Sewing thread and ordinary fishing line have joined forces in the laboratory to create artificial muscles that were very strong. Superhuman strength could be someday lent by the new artificial muscles to wearable exoskeletons and robots for people.
The distorted, coiled blends of sewing thread and polymer fishing line can raise 100 times more fat and have mechanical power that is 100 instances greater than the same size and weight. U.S. research workers in the College of Texas at Dallas caused co-workers from Sydney, Europe, China, South Korea and Turkey about the break-through step-by-step in the 2 1 February 2014 concern of the journal Science.

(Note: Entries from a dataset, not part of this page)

/-- An entry in the log of every VD with a region in a row domain. -/
def State.logDomain (s : State) (d kind v : Nat) : State :=
  (s.vdsOfDomain d).foldl (fun t vd => t.log vd kind [BitVec.ofNat 64 d, BitVec.ofNat 64 v]) s

/-- A row domain's divider brought to what is asked of it, with its event and log entries. -/
def State.settleDivider (s : State) (d : Nat) : State :=
  let w := s.vox.wants d
  if s.therms d = w then s
  else
    (({ s with therm := tset s.therm d w }).raise 0 0x0032 255 [BitVec.ofNat 64 d, BitVec.ofNat 64 w]).logDomain d 0x05 w

/-- A row domain's hot flag set or cleared: the change takes effect, with its event and log entries, in the next switch-domain cycle
(R198; CycleEnd). -/
def State.setHot (s : State) (d : Nat) (v : Bool) : State :=
  let b : BitVec 96 := BitVec.ofNat 96 (2 ^ d)
  { s with hotNext := if v then s.hotNext ||| b else s.hotNext &&& ~~~ b }

/-- What a temperature asks of a row domain's divider, which is at `cur` (R479): raised a step at 100 °C or more and again each 1 ms, lowered
a step after 10 ms below 92 °C. -/
def Voxkan.heatStep (v : Voxkan) (d temp now cur : Nat) : Voxkan :=
  let h := tget v.heat d 1
  let v := if temp ≥ 100 then
      match tfind v.hotSince d with
      | some t0 => if t0 + 1000000 ≤ now then { v with heat := tset v.heat d (min 4 (max h cur + 1)), hotSince := tset v.hotSince d now } else v
      | none => { v with heat := tset v.heat d (min 4 (max h cur + 1)), hotSince := tset v.hotSince d now }
    else { v with hotSince := tdel v.hotSince d }
  if temp < 92 then
    match tfind v.coolSince d with
    | some t0 => if t0 + 10000000 ≤ now then { v with heat := tset v.heat d (max 1 (h - 1)), coolSince := tset v.coolSince d now } else v
    | none => { v with coolSince := tset v.coolSince d now }
  else { v with coolSince := tdel v.coolSince d }

/-- The sensor of a row domain read (R479). -/
def State.readDomain (s : State) (temps : List Nat) (d : Nat) : State :=
  let temp := lget temps d 0
  let t := if temp ≥ 95 then s.setHot d true else if temp < 90 then s.setHot d false else s
  let t := (t.modVox (fun v => v.heatStep d temp s.chron.toNat (s.therms d))).settleDivider d
  if temp ≥ 110 then t.soon .fatal 2 0 0 else t

/-- A number added to a list at a threshold, and removed below another. -/
def band (l : List Nat) (h temp on off : Nat) : List Nat :=
  if temp ≥ on then insertSorted l h else if temp < off then l.filter (fun k => k != h) else l

/-- The sensor of an HBM stack read (R479). -/
def State.readStack (s : State) (temps : List Nat) (h : Nat) : State :=
  let temp := lget temps (96 + h) 0
  let t := s.modVox (fun v => { v with refresh := band v.refresh h temp 85 80, actCap := band v.actCap h temp 95 90 })
  if temp ≥ 105 then t.soon .fatal 2 0 0 else t

/-- Whether a cell lies in a stack's HBM (R98). -/
def onStack (h c : Nat) : Bool := isHbm c && c / 0xC00000000 = h

/-- Whether a VD has requests that wait on a stack (R480): accesses of its pilots, commands and bindings of its column ends, and a copy of
its graphs, by where they lead. -/
def State.waitsOn (s : State) (vd h : Nat) : Bool :=
  let entry : Option TEntry → Bool := fun o => o.any (fun e => onStack h e.pa)
  let mine := s.regions.filter (fun r => r.vd = vd)
  mine.any (fun r => (List.range r.bands).any (fun i => (s.pilot (r.lead + i)).pend.any (fun x => !x.isConvoy && onStack h x.cell))
      || r.ends.any (fun g => (s.edge g).cmds.any (fun c => c.unit.any (fun u => onStack h u.2) || entry c.te || entry c.te2))
      || [r.cur, r.succ, r.prev].any (fun o => o.any (fun b => b.binds.any (fun x => entry x.te && (x.br.dir = 0 || !x.takeq.isEmpty)))))
    || (s.vd vd).graphs.any (fun g => match g.state with
      | .copying pos _ _ => [(0x10, true), (0x18, false)].any (fun o => match s.copyCell vd (rd g.line o.1 8 + pos) o.2 with
        | .ok c => onStack h c
        | .error _ => false)
      | _ => false)

/-- A VD's share of what one 10 µs window of a stack lost (R480): the lost bandwidth is measured, and free here (log 2). A window
without loss ends the episode, which is logged. -/
def State.shortWindow (s : State) (vd h : Nat) : State :=
  let d := s.vd vd
  let holds := (s.partStrips d.part).any (fun k => k / 4 = h / 2)
  if d.present && holds && (s.vox.refresh.contains h || s.vox.actCap.contains h) && d.q.share > 0 && s.waitsOn vd h then
    let lost := d.q.share * (Config.freeNat s.draws) / 256
    let e := tget d.shorts h (s.chron.toNat, 0)
    ({ s with draws := s.draws + 1 }).setVd vd { d with
      stolenBw := d.stolenBw + lost, shorts := tset d.shorts h (e.1, e.2 + lost) }
  else
    match tfind d.shorts h with
    | some e => (s.setVd vd { d with shorts := tdel d.shorts h }).log vd 0x08
        [BitVec.ofNat 64 h, BitVec.ofNat 64 e.1, s.chron, BitVec.ofNat 64 e.2]
    | none => s

/-- SENSOR_READ with the temperatures of the 96 row domains and the 12 stacks, in whole °C (R197, R198, R479, R480). -/
def execSensorRead (temps : List Nat) (s : State) : Out :=
  let t := s.modVox (fun v => { v with temps := temps })
  let t := (List.range 96).foldl (fun t d => t.readDomain temps d) t
  let t := (List.range 12).foldl (fun t h => t.readStack temps h) t
  .next ((t.vds.map (fun (x : Nat × Vd) => x.1)).foldl (fun t vd =>
    (List.range 12).foldl (fun u h => u.shortWindow vd h) t) t)

/-- The hottest row domain, the lowest among equals. -/
def hottest (temps : List Nat) : Nat :=
  (List.range 96).foldl (fun b d => if lget temps d 0 > lget temps b 0 then d else b) 0

/-- The average of 100 power samples over the cap (R481): the hottest row domain is slowed by a step each 1 ms. -/
def State.overCap (s : State) : State :=
  let v := s.vox
  let now := s.chron.toNat
  if v.capSince = 0 || v.capSince + 1000000 ≤ now + 1 then
    let d := hottest v.temps
    let t := s.modVox (fun v => { v with capSince := now + 1, powDiv := tset v.powDiv d (min 4 (s.therms d + 1)) })
    let t := t.settleDivider d
    if v.capSince = 0 then t.raise 0 0x0041 255 [BitVec.ofNat 64 (v.watts.sum / 100)] else t
  else s

/-- A raised divider lowered after 10 ms below 95 % of the cap (R481); which one is open (log 2). -/
def State.underCap (s : State) : State :=
  let v := s.vox
  let now := s.chron.toNat
  if v.lowSince = 0 then s.modVox (fun v => { v with lowSince := now + 1 })
  else if v.lowSince + 10000000 ≤ now + 1 then
    let raised := (List.range 96).filter (fun d => tget v.powDiv d 1 > 1)
    let d := lget raised (Config.freeNat s.draws % (max 1 raised.length)) 96
    let t := ({ s with draws := s.draws + 1 }).modVox (fun v => { v with lowSince := now + 1 })
    if d < 96 then (t.modVox (fun v => { v with powDiv := tset v.powDiv d (tget v.powDiv d 1 - 1) })).settleDivider d else t
  else s

/-- POWER_SAMPLE of `x` watts (R481), judged by the average over 1 ms. -/
def execPowerSample (s : State) : Out :=
  let t := s.modVox (fun v => { v with watts := (v.watts ++ [s.cur.x]).drop (v.watts.length + 1 - 100) })
  let v := t.vox
  if v.watts.length < 100 then .next t
  else
    let sum := v.watts.sum
    let t := if sum > 100 * v.cap then t.overCap else t.modVox (fun v => { v with capSince := 0 })
    .next (if sum < 95 * v.cap then t.underCap else t.modVox (fun v => { v with lowSince := 0 }))

/-- The hottest sensor of a coolant zone: the row domains and the stacks of its package column. -/
def zoneTemp (temps : List Nat) (z : Nat) : Nat :=
  ((List.range 16).map (fun i => lget temps (16 * z + i) 0) ++ [lget temps (96 + 2 * z) 0, lget temps (97 + 2 * z) 0]).foldl max 0

/-- The valve opening of a zone (R482). -/
def opening (temp : Nat) : Nat := min 255 (max 32 (8 * (temp - 50)))

/-- A zone's telemetry taken in (R482): as a number of six bytes, inlet, outlet and flow in mL/s, the first the least significant; a read
that failed is 2^48 or more. -/
def Voxkan.zoneRead (v : Voxkan) (z x now : Nat) : Voxkan :=
  if x ≥ 2 ^ 48 then { v with zoneFails := vs v.zoneFails z (vg v.zoneFails z 0 + 1) }
  else
    let flow := x / 2 ^ 32
    let v := { v with zoneFails := vs v.zoneFails z 0, zoneTemps := vs v.zoneTemps z (x % 2 ^ 16, x / 2 ^ 16 % 2 ^ 16) }
    if flow < 20 then (if vg v.zoneLow z 0 = 0 then { v with zoneLow := vs v.zoneLow z (now + 1) } else v)
    else { v with zoneLow := vs v.zoneLow z 0 }

/-- Why a zone has lost its coolant, 0 if it has not: bits 0 and 1 pump fault and leak, 2 five failed reads, 3 a flow below 20 mL/s for
100 ms (R482). -/
def Voxkan.zoneLoss (v : Voxkan) (z board now : Nat) : Nat :=
  board % 4 + (if vg v.zoneFails z 0 ≥ 5 then 4 else 0)
    + (if vg v.zoneLow z 0 ≠ 0 && vg v.zoneLow z 0 + 100000000 ≤ now + 1 then 8 else 0)

/-- A zone judged (R482): its row domains go to ÷4 and hot with event 0x40, until the condition has been absent for 1 s. -/
def State.judgeZone (s : State) (z board : Nat) : State :=
  let now := s.chron.toNat
  let loss := s.vox.zoneLoss z board now
  let doms := (List.range 16).map (fun i => 16 * z + i)
  if loss ≠ 0 then
    let t := s.modVox (fun v => { v with zoneBack := vs v.zoneBack z 0 })
    if vg s.vox.zones z 0 = 2 then t
    else
      let t := t.modVox (fun v => { v with zones := vs v.zones z 2 })
      (doms.foldl (fun t d => (t.settleDivider d).setHot d true) t).raise 0 0x0040 255
        [BitVec.ofNat 64 z, Config.coolantCause loss]
  else if vg s.vox.zones z 0 = 2 then
    let back := vg s.vox.zoneBack z 0
    if back = 0 then s.modVox (fun v => { v with zoneBack := vs v.zoneBack z (now + 1) })
    else if back + 1000000000 ≤ now + 1 then
      doms.foldl (fun t d => t.settleDivider d)
        (s.modVox (fun v => { v with zones := vs v.zones z 0, zoneBack := vs v.zoneBack z 0 }))
    else s
  else s

/-- The transfers of a coolant cycle (R482): to the board controller at 0x2C, by code and payload. -/
def coolantTransfers (openings : List Nat) : List (Nat × Nat × List Byte) :=
  (List.range 6).map (fun z => (0x2C, 0x10, [BitVec.ofNat 8 z, BitVec.ofNat 8 (lget openings z 32)]))
    ++ [(0x2C, 0x11, [BitVec.ofNat 8 (openings.foldl max 0)]), (0x2C, 0x30, [])]
    ++ (List.range 6).map (fun z => (0x2C, 0x20, [BitVec.ofNat 8 z])) ++ [(0x2C, 0x21, [])]

/-- COOLANT_CYCLE with the telemetry of each zone and the board status `x` (R482), each 10 ms. -/
def execCoolantCycle (zones : List Nat) (s : State) : Out :=
  let now := s.chron.toNat
  let v := s.vox
  let openings := (List.range 6).map (fun z => opening (zoneTemp v.temps z))
  let t := s.modVox (fun v => { v with
    valves := openings, pump := openings.foldl max 0, i3c := coolantTransfers openings })
  let t := (List.range 6).foldl (fun t z => t.modVox (fun v => v.zoneRead z (lget zones z (2 ^ 48)) now)) t
  .next ((List.range 6).foldl (fun t z => t.judgeZone z s.cur.x) t)

/-! ### Quota intervals and the chronometer (R151 to R154, R470, R471, R473) -/

/-- The interval's end for one VD (R471, R476): totals logged, charges back to zero, a changed quota in effect. -/
def State.endInterval (s : State) (vd : Nat) : State :=
  let d := s.vd vd
  if !d.present then s
  else
    let t := if d.exhausted && d.resident then s.log vd 0x03 [BitVec.ofNat 64 (d.charge - d.q.bricks)] else s
    let t := { t with draws := t.draws + 1 }.log vd 0x02
      [BitVec.ofNat 64 d.charge, Config.freeWord s.draws, BitVec.ofNat 64 d.peerBytes, BitVec.ofNat 64 d.stolenBw]
    let t := t.modVd vd (fun d => { d with charge := 0, exhausted := false, peerBytes := 0 })
    match d.nextQ with
    | some q => (t.modVd vd (fun d => { d with q := q, nextQ := none })).log vd 0x0D []
    | none => t

/-- The partitions that exist. -/
def State.parts (s : State) : List Nat := (List.range 24).filter (fun p => s.partOf p = p)

/-- QUOTA_INTERVAL (R153, R471, R476). -/
def execQuotaInterval (s : State) : Out :=
  let t := (s.vds.map (fun (x : Nat × Vd) => x.1)).foldl (fun t vd => t.endInterval vd) s
  let t := t.modVox (fun v => { v with intervalAt := s.chron.toNat })
  .next (t.parts.foldl (fun t p => (t.soon .placeLaunch p 0 0).soon .residencyRotation p 0 0) t)

/-- Whether a VD is non-resident, from the first tide injection of its switch (R154, R473). -/
def Vd.away (d : Vd) : Bool := !d.resident || (d.switching && d.injected)

/-- Whether a VD that is away has a saved region, one that is being saved, or a launch that would fit (R152). -/
def State.hasKept (s : State) (vd : Nat) (d : Vd) : Bool :=
  !d.saves.isEmpty || s.regions.any (fun r => r.vd = vd)
    || d.graphs.any (fun g => g.started && g.state = .placing && (s.fitMask vd g.bands g.mask).isSome)

/-- Which of its counters a VD advances in a nanosecond (R473). -/
inductive TimeRow where
  | held | guest | stolen
  deriving DecidableEq, Repr

/-- The row of R473 that a VD matches: the first that holds. -/
def State.timeRow (s : State) (vd : Nat) (d : Vd) : TimeRow :=
  if !d.present || d.migrating then .held
  else if s.snaps.any (fun o => o.restore && o.vd = vd) then .stolen
  else if d.away then (if d.exhausted || !s.hasKept vd d then .held else .stolen)
  else .guest

/-- The brick-cycles of a VD's regions in a cycle (R151). -/
def State.bricks (s : State) (vd : Nat) : Nat :=
  ((s.regions.filter (fun r => r.vd = vd)).map (fun r => 256 * 1024 * r.bands)).sum

/-- The charge of a cycle (R151): from the placement of a region to the release of its bands. -/
def State.chargeCycle (s : State) : State :=
  { s with vds := s.vds.map (fun x =>
      (x.1, { x.2 with charge := x.2.charge + s.bricks x.1, periodCharge := x.2.periodCharge + s.bricks x.1 })) }

/-- A VD after a nanosecond: its time, and the runnable wait of its launches (R152, R473). -/
def State.tickVd (s : State) (vd : Nat) (d : Vd) : Vd :=
  let row := s.timeRow vd d
  { d with
    guest := if row = .guest then d.guest + 1 else d.guest,
    stolen := if row = .stolen then d.stolen + 1 else d.stolen,
    graphs := d.graphs.map (fun g =>
      if g.started && g.state = .placing && d.mayPlace && (s.fitMask vd g.bands g.mask).isSome then { g with waited := g.waited + 1 }
      else g) }

/-- What a nanosecond makes due for a VD (R153, R477). -/
def State.dueVd (s : State) (vd : Nat) : State :=
  let d := s.vd vd
  let t := if d.present && !d.exhausted && d.q.bricks ≠ 0 && d.charge ≥ d.q.bricks then s.soon .quotaExhausted vd 0 0 else s
  if s.batchDue d then t.soon .logBatchClose vd 0 0 else t

/-- Whether a region has been still for the whole watchdog interval (R486). -/
def State.stalled (s : State) (r : Region) : Bool :=
  s.vox.watchdog ≠ 0 && !s.isFrozen r && r.seen + 1000 * s.vox.watchdog ≤ s.chron.toNat

/-- CHRONOMETER_TICK (R152 to R154, R470, R471, R473, R486): a nanosecond. -/
def execChronometerTick (s : State) : Out :=
  let vds := s.vds.map (fun x => (x.1, s.tickVd x.1 x.2))
  let regions := s.regions.map (fun r => if s.isFrozen r then { r with seen := s.chron.toNat } else r)
  let t := { s with chron := s.chron + 1, vds := vds, regions := regions }
  let now : Nat := t.chron.toNat
  let t := (t.vds.map (fun (x : Nat × Vd) => x.1)).foldl (fun t vd => t.dueVd vd) t
  let t := if now % 50000 = 0 then t.soon .sharingPeriod 0 0 0 else t
  let t := if now % 1000000 = 0 then t.parts.foldl (fun t p => t.soon .residencyRotation p 1 0) t else t
  let t := if t.vox.intervalAt + 1000 * t.vox.interval ≤ now then t.soon .quotaInterval 0 0 0 else t
  .next ((t.regions.filter (fun r => t.stalled r)).foldl (fun t r => t.soon .regionStall r.lead 0 0) t)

"The use chances for these polymer muscles are huge," mentioned Ray Baughman, the Robert A. Welch Distinguished Chair in Chemistry at UT Dallas and representative of the NanoTech Institute. "Now's most sophisticated wearable exoskeletons, and humanoid robots, prosthetic limbs are restricted by motors and hydraulic systems, whose dimensions and weight limit dexterity, force creation, and function capacity."
A package of fishing lines having a total diameter only 10 times broader-than the usual human hair can produce an artificial muscle effective at lifting more than 7 kilograms, Baughman stated. If united in parallel 100 of the manufactured muscles like biological muscles, might raise about 0.7 tonnes. The muscles also can create about 7.1 hp per kg, or even the equivalent mechanical power of the jet engine.
The twisted polymer fibers have enough torsional power to spin a heavy rotor more than 10 000 revolutions per minute when heated. Additional "extreme" twisting creates coiled artificial muscles that can either contract or expand along their length when heated, depending on the direction of the twist. These coils can contract by about 50 percent of their length—much more than biological muscles, which can contract by about 20 percent.
Such artificial muscles are usually electrically powered by resistive heating, said Carter Haines, a doctoral student in materials science and engineering at UT Dallas and lead author on the new study. The resistive heating can come from the metal coating of commercial sewing thread or from metal wires twisted together within the coiled muscles. But the muscles can also draw power from environmental temperature changes.
The new muscles could benefit technologies beyond enhancing the strength of future robots or robotic exoskeletons. Smaller bundles of the polymer muscles with a diameter thinner than a human hair could give life to more nuanced facial expressions in humanoid robots, or lend a precise touch to robotic microsurgery on the tiniest levels.
Researchers also envision the new muscles replacing typical motors in smart buildings with windows that automatically open and close in response to temperature changes, or powering tiny lab-on-a-chip devices.
The UT Dallas team led by Baughman previously experimented with artificial muscles based on carbon nanotubes twisted into bundles and infused with paraffin wax. But their latest work with the fishing line and sewing thread shows that even relatively mundane materials may have a lot to offer.